Я не стала объяснять, что дело не только в том, что они южане, всё немного сложнее. Всё всегда немного сложнее. Сложно было выйти из «Уолдорф-Астории» и пойти по Пятой авеню, продолжая держать Адама за руку. Он долго рассказывал о своих делах, молчал о только что прошедшей встрече, но, когда мы остановились на светофоре на углу Седьмой и Сорок шестой, заметил:
– А по поводу встречи с родителями… Пускай пройдет немного времени.
– Конечно, – ответила я, – всегда нужно немного времени.
Немного времени на самом деле нужно, чтобы разочароваться в человеке. Достаточно всего лишь перейти грань между тем, чтобы делать вид и быть. Говорят, если долго с человеком, в нем начинает раздражать то, что раньше нравилось, и ты придираешься к самым привычным вещам без повода. А если дело не в том, что повода нет, а в том, что раньше не знал, почему человек ведет себя так или иначе, почему так улыбается и разговаривает с тобой и другими? И когда однажды понимаешь мотивацию поступков, видишь скрытое и слышишь недосказанное или сказанное за закрытыми дверями, в глазах начинает двоиться: за всем, что происходит, просматривается второй план, который видишь только ты – и никогда никому не скажешь. Вот этот второй план и заставляет кровь кипеть. Возможно, мы с Адамом остались бы вместе и после той встречи. Так же ходили бы, обнявшись, по Седьмой авеню, смотрели бы праймериз и читали книги перед сном, сплетясь в клубок под одеялом. Но, наверное, при взгляде на него кровь у меня часто начинала бы закипать. И мне было как-то не по себе от этой мысли.
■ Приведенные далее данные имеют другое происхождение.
-- ==== Sys2Proof/Machine/Digest.lean ====
section
/-! DEFINITION. Digest sites, digest records, the numbering of commands and the replay identity (spec/02_formats.md R78, R79,
spec/11_reproducibility.md R316, R324 to R328). -/

namespace Sys2Proof.Machine

/-! ### Items (R79, R324, R325) -/

/-- One digest item, with the element index that places it in a part (R325). -/
structure DItem where
  elem : Nat
  index : Nat
  bits : Nat
deriving DecidableEq, Repr

/-- Items of a run of n elements in a format, from element index k0: the elements' patterns, and one item for each unit of the
scale or side plane. -/
def planeItems (fmt unit sb k0 n : Nat) (el side : List Byte) : List DItem :=
  (List.range n).map (fun i => ({ elem := k0 + i, index := k0 + i, bits := packedAt (fmtBits fmt) el i } : DItem))
    ++ (if sb = 0 then [] else (List.range (cdiv n unit)).map (fun j =>
        let u := k0 / unit + j
        ({ elem := u * unit, index := 2 ^ 63 + u, bits := leAt side (j * sb) sb } : DItem)))

/-- Items of a group record from its header and codes: `n` of its elements belong to the bucket. -/
def recItems (g k n : Nat) (header : List Byte) (codes : List Int) : List DItem :=
  (List.range n).map (fun i => ({ elem := k * g + i, index := k * g + i, bits := unsigned 64 (codes.getD i 0) } : DItem))
    ++ [{ elem := k * g, index := 2 ^ 63 + k, bits := leAt header 0 4 }]

/-- Elements of group g that belong to the bucket, and the global number of the group. -/
def Cmd.groupLen (c : Cmd) (g : Nat) : Nat := min c.g (c.elements - g * c.g)
def Cmd.globalGroup (c : Cmd) (g : Nat) : Nat := c.paramBase / c.g + g

/-- LEAD: each group's lead byte and class. Its index g has no bit 63, so it lies in part g >> LOG2_PART (DEDUCED, log 56). -/
def leadItems (c : Cmd) : List DItem :=
  (List.range c.ng).map (fun g =>
    let v := c.agreed g
    let k := c.globalGroup g
    ({ elem := k, index := k, bits := leadB v + 256 * leadC v } : DItem))

/-- CODES of a dense bucket: this chip's contribution records. -/
def State.codeItems (s : State) (c : Cmd) : List DItem :=
  (List.range c.ng).flatMap (fun g =>
    match s.ownRec c g with
    | none => []
    | some r => recItems c.g (c.globalGroup g) (c.groupLen g) r.header (r.codesOf c.g))

/-- CODES of a sparse bucket: every element's code, and a header for each group with any entry. -/
def State.sparseItems (s : State) (c : Cmd) : List DItem :=
  (List.range (cdiv c.elements c.selBlock)).flatMap (fun b =>
    match parseSparse c.selBlock c.elements (s.read (c.sparseAt b) (16 + 8 * c.selK)) with
    | none => []
    | some (r, _) =>
      let off := b * c.selBlock
      let n := min c.selBlock (c.elements - off)
      let code := fun (i : Nat) => ((r.entries.find? (fun e => e.1 == i)).map (·.2)).getD 0
      (List.range n).map (fun i =>
        ({ elem := c.paramBase + off + i, index := c.paramBase + off + i, bits := unsigned 64 (code i) } : DItem))
      ++ ((List.range (cdiv n c.g)).filter (fun j => r.entries.any (fun e => e.1 / c.g == j))).map (fun j =>
        let g := off / c.g + j
        let h : Rec := { exp := c.expOf g, inf := false, neg := false, nan := false, out := false, zero := false
                         cls := r.cls, codes := [] }
        ({ elem := c.globalGroup g * c.g, index := 2 ^ 63 + c.globalGroup g, bits := leNat h.header } : DItem)))

/-- RESID: the committed residuals of the bucket, as the entry just written names them. -/
def State.residItems (s : State) (c : Cmd) : List DItem :=
  let e := s.entryOf c
  let n := bkElements e
  if !bkHolds e then (List.range n).map (fun i => ({ elem := c.paramBase + i, index := c.paramBase + i, bits := 0 } : DItem))
  else
    let base := bkSlot e (bkCur e)
    let f := bkCurFmt e
    (List.range (blockCount n)).flatMap (fun j =>
      let rec_ := s.read (base + planeLen n + j * resLen f) (resLen f)
      let w := if f = 2 then 2 else 1
      (List.range (min 32 (n - 32 * j))).map (fun i =>
        let k := c.paramBase + 32 * j + i
        ({ elem := k, index := k, bits := unsigned 64 (signed (8 * w) (leAt rec_ (4 + w * i) w)) } : DItem))
      ++ [({ elem := c.paramBase + 32 * j, index := 2 ^ 63 + c.paramBase / 32 + j, bits := leAt rec_ 0 4 } : DItem)])

/-- The words of a landed group as integers. -/
def State.sumWords (s : State) (c : Cmd) (l : Loc) : List Int :=
  (List.range c.g).map (fun i =>
    if c.exact then signed 64 (s.slotWord l (1 + i)) else signed 32 (s.slotF32 l i).toNat)

/-- Items of one landed group (R79, Bobbin sums). -/
def State.sumItems (s : State) (c : Cmd) (g : Nat) : List DItem :=
  let (w, o) := s.place c
  let l := c.landLoc w o g
  let st := s.slotWord l 0
  let ws := s.sumWords c l
  let inf := stInf st && !stNan st
  let h : Rec := { exp := stExp st, inf := inf, neg := stNeg st, nan := stNan st, out := stOut st
                   zero := ws.all (· == 0) && !stOut st, cls := sumClass ws, codes := [] }
  recItems c.g (c.globalGroup g) (c.groupLen g) h.header (if inf || stNan st then List.replicate c.g 0 else ws)

/-- SUMS: the landed sums of every owned group. -/
def State.sumsItems (s : State) (c : Cmd) : List DItem :=
  let (w, o) := s.place c
  (c.ownedGroups w o).flatMap (s.sumItems c)

/-- The output index of element 0. -/
def Cmd.outBase (c : Cmd) : Nat := if isReducing c.type then c.paramBase else 0

/-- PUB: the owner's published weights. -/
def State.pubItems (s : State) (c : Cmd) : List DItem :=
  let (w, o) := s.place c
  if c.outFmt = 0 then [] else
  ((c.roles w o).filter (fun p => pgHasPub (c.progOf o p))).flatMap (fun p =>
    let (a, b) := c.elemsOf (ownedRange c.ng c.hedges w p)
    let rd := fun (pl : Nat) =>
      let (lo, hi) := c.planeRange pl a b
      if hi = lo then [] else s.read (c.pubAt w o p (!owCur (c.ownOf o p)) lo) (hi - lo)
    planeItems c.outFmt c.sideUnit c.sideBytes (c.paramBase + a) (b - a) (rd 0) (if c.sideBytes = 0 then [] else rd 1))
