/-- EVENT_COUNTER_ADD. -/
def effEventCounterAdd (c : Nat) (v : Word) (s : State) : State :=
  if 256 ≤ c then s else s.access (rEvcAdd c) (fun s => (s.addEvc c v).respond 0)

/-! ### The progress watchdog (spec/08_collectives.md R248) -/

/-- Ranks of a multicast chunk's positions. -/
def State.maskRanks (s : State) (c : Cmd) (mask : Nat) : List Nat :=
  let w := (s.place c).1
  ((List.range 8).filterMap (c.rankAt w)).filter (fun r =>
    match s.xlat r with
    | .ok x => bitAt mask (x % 8)
    | _ => false)

/-- Ranks with an awaited item of a command: acknowledgements, votes and Row results, the records that every member sends to
the owners of a sparse bucket, counts and rows, lists, and the peer of a transfer. Which members will send side or spill
records of a dense bucket is not known before they come (DEDUCED, log 123). -/
def State.awaitedRanks (s : State) (c : Cmd) : List Nat :=
  let (w, o) := s.place c
  let acks := (s.outbox.filter (fun x => x.owner == some (c.q, c.i) && x.seq.isSome)).flatMap (fun x =>
    match x.pkts with
    | [] => []
    | p :: _ => if x.mc then s.maskRanks c p.hdr.mask else [p.hdr.dst])
  let votes := if !c.hasFence then [] else
    (List.range 8).filterMap (fun p =>
      if c.gat.votes.any (fun v => !v.row && v.at_ == p) then none else c.rankAt w p)
  let rows := if !c.hasFence || c.hedges == 1 || c.gat.fenceGood.isSome then [] else
    (c.roles w o).flatMap (fun p => [c.standAt (rowStep c.hedges w 0) p, c.standAt (rowStep c.hedges w 1) p])
  let sparse := if isReducing c.type && c.sparse && c.dataStarted && !s.allDone c then c.memberList.map (·.rank) else []
  let other := match c.type with
    | 0x14 => (c.memberList.zipIdx.filter (fun (_, u) =>
        !c.counts.any (fun x => x.1 == u) || !c.streamHere u)).map (fun (m, _) => m.rank)
    | 0x16 => if c.ready.isNone then [c.peer] else []
    | 0x17 => [c.peer]
    | 0x18 => if c.peer = s.job.rank then
        (c.memberList.zipIdx.filter (fun (_, u) => !c.counts.any (fun x => x.1 == u))).map (fun (m, _) => m.rank) else [c.peer]
    | _ => []
  (acks ++ votes ++ rows ++ sparse ++ other).filter (· != s.job.rank)

/-- The rank whose item has waited longest, the lowest on a tie; this chip's own when it awaits nobody. -/
def State.straggler (s : State) (c : Cmd) : Nat :=
  let since := fun (r : Nat) => max c.dataAt (smGet (fun _ => 0) c.lastFrom r)
  ((s.awaitedRanks c).foldl (fun (m : Option Nat) r =>
    match m with
    | none => some r
    | some b => if since r < since b ∨ (since r = since b ∧ r < b) then some r else some b) none).getD s.job.rank

/-- The watchdog of a running collective has reached a number of ticks. -/
def State.watchReached (s : State) (c : Cmd) (n : Nat) : Bool :=
  usesBlock c.type && c.status.isNone && s.timeValid && decide (c.watchAt + n ≤ s.now)

/-- WATCHDOG_WARN: once for a command. -/
def effWatchdogWarn (q i : Nat) (s : State) : State :=
  match s.cmd? q i with
  | none => s
  | some c =>
    if c.warned || !s.watchReached c (smGet regReset c.bank rColWarn).toNat then s
    else
      let v := s.straggler c % 65536 + c.job * 2 ^ 16 + q * 2 ^ 28 + 2 ^ 63
      (((s.putCmd { c with warned := true }).wr rColStraggler (BitVec.ofNat 64 v)).sat rColEvents 0 8 1).raise causeStraggler
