/-- CKP_IMAGE_BEGIN (R341, R343, R346): by Spindle firmware; an image that must wait for the previous commit is counted
once. -/
def effCkpImageBegin (s : State) : State :=
  if !s.firmware || !s.allAwake then s
  else
    match s.ckpDue with
    | none => s
    | some step =>
      if s.ckp.image.isSome then
        (if s.ckp.genWait then s
         else { s with ckp := { s.ckp with genWait := true } }.sat rCkpEvents 16 8 1)
      else s.beginImage step

/-! ### The copy stream (R341, spec/07_espalier.md R208) -/

/-- Where a state record lies in an image. -/
def State.recordAt (s : State) (m : CkpImage) (job n : Nat) : Option Nat :=
  (m.sections.find? (fun x => x.1 == 2 && x.2.1 == job)).map (fun x =>
    genAt m.base m.size m.gen + x.2.2.1 + n * stateLen (s.jobProg job))

/-- Copy one state record into an image. -/
def State.copyRecord (s : State) (m : CkpImage) (job n : Nat) (b : List Byte) : CkpImage × State :=
  if m.recs.contains (job, n) then (m, s)
  else
    match s.recordAt m job n with
    | none => (m, s)
    | some a => ({ m with recs := (job, n) :: m.recs }, s.farWrite a b)

/-- CKP_PUSH_ACK (R341): the oldest pushed record is written to the own image and acknowledged. -/
def effCkpPushAck (s : State) : State :=
  match s.ckp.pushes with
  | [] => s
  | p :: t =>
    let s := { s with ckp := { s.ckp with pushes := t } }
    match s.ckp.image with
    | none => s
    | some m =>
      if m.written then s
      else
        let (m, s) := s.copyRecord m p.job p.rec_ p.bytes
        { s with ckp := { s.ckp with image := some m } }

/-- The rest of an image by the engine's own reads: state records and residual slots. -/
def State.copyRest (s : State) (m : CkpImage) : State :=
  let (m, s) := (scopeJobs m.scope).foldl (fun (m, s) j =>
    let e := s.jobEntry j
    let len := stateLen (s.jobProg j)
    (List.range (s.jobRecs j)).foldl (fun (m, s) n => s.copyRecord m j n (s.read (owState e + n * len) len)) (m, s)) (m, s)
  let a := genAt m.base m.size m.gen
  let s := m.resid.foldl (fun s (off, src, n) => s.farWrite (a + off) (s.read src n)) s
  { s with ckp := { s.ckp with image := some { m with resid := [] } } }

/-! ### Prepare and commit (R344, R345) -/

/-- The resource word of the far-tier path (R358; DEDUCED, log 27). -/
def farTierWord : BitVec 32 := mkRes 7 8 0 0 false

/-- The ranks that take this member's buddy copy: its buddy, and that of every absent position it is deputy of; the deputy of
an absent buddy stands for it (R338, R340). -/
def State.buddies (s : State) (policy : Nat) : List Nat :=
  let (w, o) := ckpPlace policy s.job.rank
  let h := polHedges policy
  if bitAt policy 1 && decide (1 < h) then
    (((List.range 8).filter (fun p => s.ckpStand policy w p == s.job.rank || p == o)).map
      (fun p => s.ckpStand policy ((w + 1) % h) p)).eraseDups
  else []

/-- Streams of a whole image: its buddy copies and its seven units, with zeros beyond LENGTH (R338, R339). -/
def State.sendCopies (s : State) (m : CkpImage) : State :=
  let (w, o) := ckpPlace m.policy s.job.rank
  let a := genAt m.base m.size m.gen
  let u := unitLen m.size
  let buddy := (s.buddies m.policy).map (fun r => Msg.stream r m.step a m.length 0)
  let units := if bitAt m.policy 2 && !s.gapHere m.policy then
    (List.range 7).map (fun i =>
      let n := min u (m.length - i * u)
      Msg.stream (ckpRank m.policy w (if i < o then i else i + 1)) m.step (a + i * u) n (u - n)) else []
  { s with sent := s.sent ++ buddy ++ units }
Часы над столом пробили три.
– Мне пора, – подвела итог Миронова. – Ваше дело, но, если честно, я бы так из-за него не заморачивалась. Вы, конечно, этого пока не понимаете, но вся эта история очень смешная. Потому что вы… честно сказать, вы такие overprivileged[21]. Вы, ваша подруга, даже те девушки, для которых вы сейчас просите у меня денег. Все эти Иры, Маши и Кати, которые смогут теперь учиться в Дартмуте, Орегоне там или Вайоминге и потом работать.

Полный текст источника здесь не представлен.